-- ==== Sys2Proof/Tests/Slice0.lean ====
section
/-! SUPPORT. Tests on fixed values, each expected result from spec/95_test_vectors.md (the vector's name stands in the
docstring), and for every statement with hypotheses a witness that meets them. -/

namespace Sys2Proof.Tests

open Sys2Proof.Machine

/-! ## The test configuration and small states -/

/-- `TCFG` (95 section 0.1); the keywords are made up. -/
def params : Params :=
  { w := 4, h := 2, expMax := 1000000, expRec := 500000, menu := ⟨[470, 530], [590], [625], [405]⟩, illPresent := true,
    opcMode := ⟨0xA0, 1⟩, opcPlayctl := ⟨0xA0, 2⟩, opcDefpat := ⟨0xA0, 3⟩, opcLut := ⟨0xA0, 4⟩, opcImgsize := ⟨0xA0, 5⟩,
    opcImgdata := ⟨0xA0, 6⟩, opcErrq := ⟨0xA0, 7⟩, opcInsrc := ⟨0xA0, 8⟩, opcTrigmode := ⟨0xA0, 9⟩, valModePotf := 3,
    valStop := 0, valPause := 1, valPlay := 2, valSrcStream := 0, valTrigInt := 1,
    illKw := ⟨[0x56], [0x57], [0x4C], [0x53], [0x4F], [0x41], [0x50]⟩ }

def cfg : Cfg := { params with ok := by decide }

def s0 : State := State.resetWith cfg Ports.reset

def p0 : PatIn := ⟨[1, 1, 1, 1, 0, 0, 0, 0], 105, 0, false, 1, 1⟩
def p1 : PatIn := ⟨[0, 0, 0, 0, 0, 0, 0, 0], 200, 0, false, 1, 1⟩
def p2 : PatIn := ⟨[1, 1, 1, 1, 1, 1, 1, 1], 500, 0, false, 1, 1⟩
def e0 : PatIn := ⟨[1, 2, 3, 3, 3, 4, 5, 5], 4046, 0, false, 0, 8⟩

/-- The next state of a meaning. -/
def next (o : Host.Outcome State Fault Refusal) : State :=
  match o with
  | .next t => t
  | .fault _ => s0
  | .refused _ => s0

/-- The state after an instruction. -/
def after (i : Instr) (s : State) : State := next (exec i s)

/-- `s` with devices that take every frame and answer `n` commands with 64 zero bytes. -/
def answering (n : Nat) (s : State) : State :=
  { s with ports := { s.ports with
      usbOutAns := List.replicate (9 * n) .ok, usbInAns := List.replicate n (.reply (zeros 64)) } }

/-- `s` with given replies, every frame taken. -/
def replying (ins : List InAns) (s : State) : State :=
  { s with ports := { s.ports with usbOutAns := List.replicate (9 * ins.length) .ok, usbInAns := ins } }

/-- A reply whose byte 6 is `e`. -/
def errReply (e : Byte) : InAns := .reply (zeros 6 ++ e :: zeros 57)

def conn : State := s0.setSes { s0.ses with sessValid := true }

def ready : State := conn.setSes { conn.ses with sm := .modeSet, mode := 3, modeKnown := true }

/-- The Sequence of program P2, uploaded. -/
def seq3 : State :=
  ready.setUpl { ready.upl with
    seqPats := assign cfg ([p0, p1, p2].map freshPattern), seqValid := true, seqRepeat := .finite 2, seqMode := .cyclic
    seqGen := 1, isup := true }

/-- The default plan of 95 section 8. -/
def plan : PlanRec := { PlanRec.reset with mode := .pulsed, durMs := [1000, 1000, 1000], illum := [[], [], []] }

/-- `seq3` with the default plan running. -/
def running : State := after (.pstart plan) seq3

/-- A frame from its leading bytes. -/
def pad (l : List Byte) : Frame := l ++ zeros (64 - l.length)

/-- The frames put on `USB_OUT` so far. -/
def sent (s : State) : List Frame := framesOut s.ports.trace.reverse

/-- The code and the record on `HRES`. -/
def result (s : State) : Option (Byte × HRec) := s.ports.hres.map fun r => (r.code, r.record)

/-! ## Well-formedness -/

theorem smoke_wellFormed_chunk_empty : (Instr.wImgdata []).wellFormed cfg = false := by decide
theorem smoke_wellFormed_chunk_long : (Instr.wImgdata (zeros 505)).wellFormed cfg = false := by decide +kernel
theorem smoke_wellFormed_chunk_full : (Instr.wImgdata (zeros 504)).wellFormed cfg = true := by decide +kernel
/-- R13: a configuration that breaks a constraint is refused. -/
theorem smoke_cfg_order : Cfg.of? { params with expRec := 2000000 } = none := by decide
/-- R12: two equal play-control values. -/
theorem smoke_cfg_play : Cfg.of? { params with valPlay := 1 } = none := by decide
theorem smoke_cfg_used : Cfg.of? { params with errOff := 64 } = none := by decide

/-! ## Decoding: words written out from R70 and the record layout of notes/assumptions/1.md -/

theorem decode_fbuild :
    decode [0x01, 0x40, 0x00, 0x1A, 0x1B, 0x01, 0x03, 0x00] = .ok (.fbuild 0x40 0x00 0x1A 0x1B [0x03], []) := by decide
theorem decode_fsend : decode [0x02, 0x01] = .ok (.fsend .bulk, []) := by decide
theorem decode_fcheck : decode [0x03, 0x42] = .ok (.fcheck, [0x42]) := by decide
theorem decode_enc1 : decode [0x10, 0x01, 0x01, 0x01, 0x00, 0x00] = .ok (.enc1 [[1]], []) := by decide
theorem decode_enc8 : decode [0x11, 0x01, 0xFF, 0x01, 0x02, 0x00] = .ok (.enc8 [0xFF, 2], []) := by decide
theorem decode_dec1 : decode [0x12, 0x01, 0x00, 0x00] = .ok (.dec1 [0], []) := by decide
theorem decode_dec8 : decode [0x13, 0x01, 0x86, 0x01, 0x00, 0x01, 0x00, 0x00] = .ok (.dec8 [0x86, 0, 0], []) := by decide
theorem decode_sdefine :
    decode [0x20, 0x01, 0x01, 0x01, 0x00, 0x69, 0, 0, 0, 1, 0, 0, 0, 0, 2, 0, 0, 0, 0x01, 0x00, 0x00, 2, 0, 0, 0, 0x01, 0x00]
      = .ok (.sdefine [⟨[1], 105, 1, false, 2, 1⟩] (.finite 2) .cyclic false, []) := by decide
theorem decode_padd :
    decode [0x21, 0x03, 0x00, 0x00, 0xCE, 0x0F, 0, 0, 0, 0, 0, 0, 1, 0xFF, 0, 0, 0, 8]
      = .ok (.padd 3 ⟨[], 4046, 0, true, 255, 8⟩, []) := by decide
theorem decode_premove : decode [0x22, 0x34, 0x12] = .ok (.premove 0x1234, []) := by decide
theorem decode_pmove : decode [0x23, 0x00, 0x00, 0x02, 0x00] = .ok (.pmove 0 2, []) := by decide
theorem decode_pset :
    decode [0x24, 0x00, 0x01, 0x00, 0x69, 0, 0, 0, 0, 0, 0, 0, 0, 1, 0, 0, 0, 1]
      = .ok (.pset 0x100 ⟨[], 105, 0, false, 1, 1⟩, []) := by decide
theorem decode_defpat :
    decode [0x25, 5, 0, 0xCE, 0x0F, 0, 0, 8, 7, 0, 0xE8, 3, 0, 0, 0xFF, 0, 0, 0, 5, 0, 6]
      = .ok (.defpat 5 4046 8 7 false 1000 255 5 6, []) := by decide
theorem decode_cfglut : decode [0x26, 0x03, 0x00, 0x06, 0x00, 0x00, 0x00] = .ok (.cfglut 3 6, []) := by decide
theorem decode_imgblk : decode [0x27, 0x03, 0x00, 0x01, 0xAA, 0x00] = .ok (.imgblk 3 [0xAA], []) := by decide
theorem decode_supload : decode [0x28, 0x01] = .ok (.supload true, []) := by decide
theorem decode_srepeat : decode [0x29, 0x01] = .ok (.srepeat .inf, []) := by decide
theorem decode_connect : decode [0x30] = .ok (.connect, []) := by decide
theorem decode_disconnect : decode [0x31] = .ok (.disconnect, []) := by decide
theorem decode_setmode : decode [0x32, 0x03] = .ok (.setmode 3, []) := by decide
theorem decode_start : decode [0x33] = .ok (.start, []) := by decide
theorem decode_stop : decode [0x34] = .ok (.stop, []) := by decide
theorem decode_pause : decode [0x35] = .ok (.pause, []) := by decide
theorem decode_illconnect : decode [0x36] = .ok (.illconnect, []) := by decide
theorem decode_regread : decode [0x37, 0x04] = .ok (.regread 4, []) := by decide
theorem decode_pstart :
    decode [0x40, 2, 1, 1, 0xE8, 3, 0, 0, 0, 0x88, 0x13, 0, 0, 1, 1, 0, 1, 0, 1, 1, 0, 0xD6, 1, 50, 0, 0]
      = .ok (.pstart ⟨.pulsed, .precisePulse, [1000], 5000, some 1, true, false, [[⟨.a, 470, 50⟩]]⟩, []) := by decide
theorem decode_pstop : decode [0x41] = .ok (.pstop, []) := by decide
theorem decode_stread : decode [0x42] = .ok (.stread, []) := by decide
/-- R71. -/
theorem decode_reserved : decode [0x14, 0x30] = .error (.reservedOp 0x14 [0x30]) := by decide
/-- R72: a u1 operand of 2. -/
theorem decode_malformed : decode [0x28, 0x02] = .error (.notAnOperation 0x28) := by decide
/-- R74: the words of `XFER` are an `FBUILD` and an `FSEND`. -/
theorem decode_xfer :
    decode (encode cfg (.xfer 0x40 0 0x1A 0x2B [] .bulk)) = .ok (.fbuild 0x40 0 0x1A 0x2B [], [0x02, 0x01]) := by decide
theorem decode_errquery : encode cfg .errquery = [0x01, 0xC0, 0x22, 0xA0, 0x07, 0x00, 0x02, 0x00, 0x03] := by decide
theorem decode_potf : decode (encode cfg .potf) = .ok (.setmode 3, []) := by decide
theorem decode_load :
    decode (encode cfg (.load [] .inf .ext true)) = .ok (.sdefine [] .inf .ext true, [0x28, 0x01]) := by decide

--

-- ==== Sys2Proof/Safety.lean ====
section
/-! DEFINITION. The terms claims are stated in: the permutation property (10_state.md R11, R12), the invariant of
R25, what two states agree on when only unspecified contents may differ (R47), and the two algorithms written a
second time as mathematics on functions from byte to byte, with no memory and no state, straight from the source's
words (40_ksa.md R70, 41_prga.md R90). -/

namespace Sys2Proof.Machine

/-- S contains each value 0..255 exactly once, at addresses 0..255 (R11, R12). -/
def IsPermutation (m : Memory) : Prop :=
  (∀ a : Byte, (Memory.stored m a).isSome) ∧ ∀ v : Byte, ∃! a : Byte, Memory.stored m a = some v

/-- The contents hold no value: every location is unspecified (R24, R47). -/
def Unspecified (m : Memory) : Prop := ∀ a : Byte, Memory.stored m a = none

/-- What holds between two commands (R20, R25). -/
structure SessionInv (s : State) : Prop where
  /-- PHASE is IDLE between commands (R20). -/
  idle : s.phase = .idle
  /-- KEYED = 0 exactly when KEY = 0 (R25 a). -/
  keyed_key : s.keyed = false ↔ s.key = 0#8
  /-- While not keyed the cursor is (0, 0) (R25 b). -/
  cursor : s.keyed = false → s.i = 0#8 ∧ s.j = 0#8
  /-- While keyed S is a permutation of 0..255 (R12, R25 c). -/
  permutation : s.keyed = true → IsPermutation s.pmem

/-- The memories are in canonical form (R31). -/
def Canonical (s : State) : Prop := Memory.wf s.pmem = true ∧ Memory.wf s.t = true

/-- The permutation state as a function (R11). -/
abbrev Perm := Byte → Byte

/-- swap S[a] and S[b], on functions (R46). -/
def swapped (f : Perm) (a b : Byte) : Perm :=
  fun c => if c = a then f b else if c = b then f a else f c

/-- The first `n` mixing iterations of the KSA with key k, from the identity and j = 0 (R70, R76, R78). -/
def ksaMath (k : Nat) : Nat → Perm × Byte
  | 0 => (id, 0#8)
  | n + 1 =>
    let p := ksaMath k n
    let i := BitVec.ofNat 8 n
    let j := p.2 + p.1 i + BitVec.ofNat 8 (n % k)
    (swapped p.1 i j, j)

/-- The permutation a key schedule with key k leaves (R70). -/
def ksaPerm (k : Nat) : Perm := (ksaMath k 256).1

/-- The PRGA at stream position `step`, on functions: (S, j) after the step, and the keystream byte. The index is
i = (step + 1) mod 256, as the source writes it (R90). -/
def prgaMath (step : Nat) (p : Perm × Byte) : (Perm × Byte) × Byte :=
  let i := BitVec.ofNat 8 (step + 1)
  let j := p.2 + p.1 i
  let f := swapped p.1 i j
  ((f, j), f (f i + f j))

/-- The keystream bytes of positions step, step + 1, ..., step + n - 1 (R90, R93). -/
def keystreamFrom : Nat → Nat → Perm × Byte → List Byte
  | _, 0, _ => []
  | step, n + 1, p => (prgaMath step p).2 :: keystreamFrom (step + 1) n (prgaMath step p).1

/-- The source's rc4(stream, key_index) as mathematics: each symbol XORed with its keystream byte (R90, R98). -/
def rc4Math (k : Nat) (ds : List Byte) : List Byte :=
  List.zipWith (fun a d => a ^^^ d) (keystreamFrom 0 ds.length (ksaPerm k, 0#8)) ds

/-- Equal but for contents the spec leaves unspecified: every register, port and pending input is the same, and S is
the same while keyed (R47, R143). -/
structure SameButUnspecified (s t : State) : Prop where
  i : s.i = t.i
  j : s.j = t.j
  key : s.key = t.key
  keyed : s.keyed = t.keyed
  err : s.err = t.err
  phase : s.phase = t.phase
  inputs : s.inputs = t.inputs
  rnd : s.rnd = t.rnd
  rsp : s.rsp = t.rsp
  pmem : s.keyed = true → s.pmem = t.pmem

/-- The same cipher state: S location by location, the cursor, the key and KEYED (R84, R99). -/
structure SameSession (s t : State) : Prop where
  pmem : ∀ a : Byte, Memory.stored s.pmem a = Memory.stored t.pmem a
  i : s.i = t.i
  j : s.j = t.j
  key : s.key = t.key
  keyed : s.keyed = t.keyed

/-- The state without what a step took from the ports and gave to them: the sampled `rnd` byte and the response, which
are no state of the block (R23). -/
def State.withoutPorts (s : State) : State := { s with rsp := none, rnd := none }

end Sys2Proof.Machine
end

▸ **Problem to work on**: Extract from the records above the lines from the one containing "-- ==== Sys2Proof/Tests/Slice0.lean" to the one containing "def replying (ins", both lines included, exactly as they appear and with nothing else.

▸ **Answer box**:
-- ==== Sys2Proof/Tests/Slice0.lean ====
section
/-! SUPPORT. Tests on fixed values, each expected result from spec/95_test_vectors.md (the vector's name stands in the
docstring), and for every statement with hypotheses a witness that meets them. -/

namespace Sys2Proof.Tests

open Sys2Proof.Machine

/-! ## The test configuration and small states -/

/-- `TCFG` (95 section 0.1); the keywords are made up. -/
def params : Params :=
  { w := 4, h := 2, expMax := 1000000, expRec := 500000, menu := ⟨[470, 530], [590], [625], [405]⟩, illPresent := true,
    opcMode := ⟨0xA0, 1⟩, opcPlayctl := ⟨0xA0, 2⟩, opcDefpat := ⟨0xA0, 3⟩, opcLut := ⟨0xA0, 4⟩, opcImgsize := ⟨0xA0, 5⟩,
    opcImgdata := ⟨0xA0, 6⟩, opcErrq := ⟨0xA0, 7⟩, opcInsrc := ⟨0xA0, 8⟩, opcTrigmode := ⟨0xA0, 9⟩, valModePotf := 3,
    valStop := 0, valPause := 1, valPlay := 2, valSrcStream := 0, valTrigInt := 1,
    illKw := ⟨[0x56], [0x57], [0x4C], [0x53], [0x4F], [0x41], [0x50]⟩ }

def cfg : Cfg := { params with ok := by decide }

def s0 : State := State.resetWith cfg Ports.reset

def p0 : PatIn := ⟨[1, 1, 1, 1, 0, 0, 0, 0], 105, 0, false, 1, 1⟩
def p1 : PatIn := ⟨[0, 0, 0, 0, 0, 0, 0, 0], 200, 0, false, 1, 1⟩
def p2 : PatIn := ⟨[1, 1, 1, 1, 1, 1, 1, 1], 500, 0, false, 1, 1⟩
def e0 : PatIn := ⟨[1, 2, 3, 3, 3, 4, 5, 5], 4046, 0, false, 0, 8⟩

/-- The next state of a meaning. -/
def next (o : Host.Outcome State Fault Refusal) : State :=
  match o with
  | .next t => t
  | .fault _ => s0
  | .refused _ => s0

/-- The state after an instruction. -/
def after (i : Instr) (s : State) : State := next (exec i s)

/-- `s` with devices that take every frame and answer `n` commands with 64 zero bytes. -/
def answering (n : Nat) (s : State) : State :=
  { s with ports := { s.ports with
      usbOutAns := List.replicate (9 * n) .ok, usbInAns := List.replicate n (.reply (zeros 64)) } }

/-- `s` with given replies, every frame taken. -/
def replying (ins : List InAns) (s : State) : State :=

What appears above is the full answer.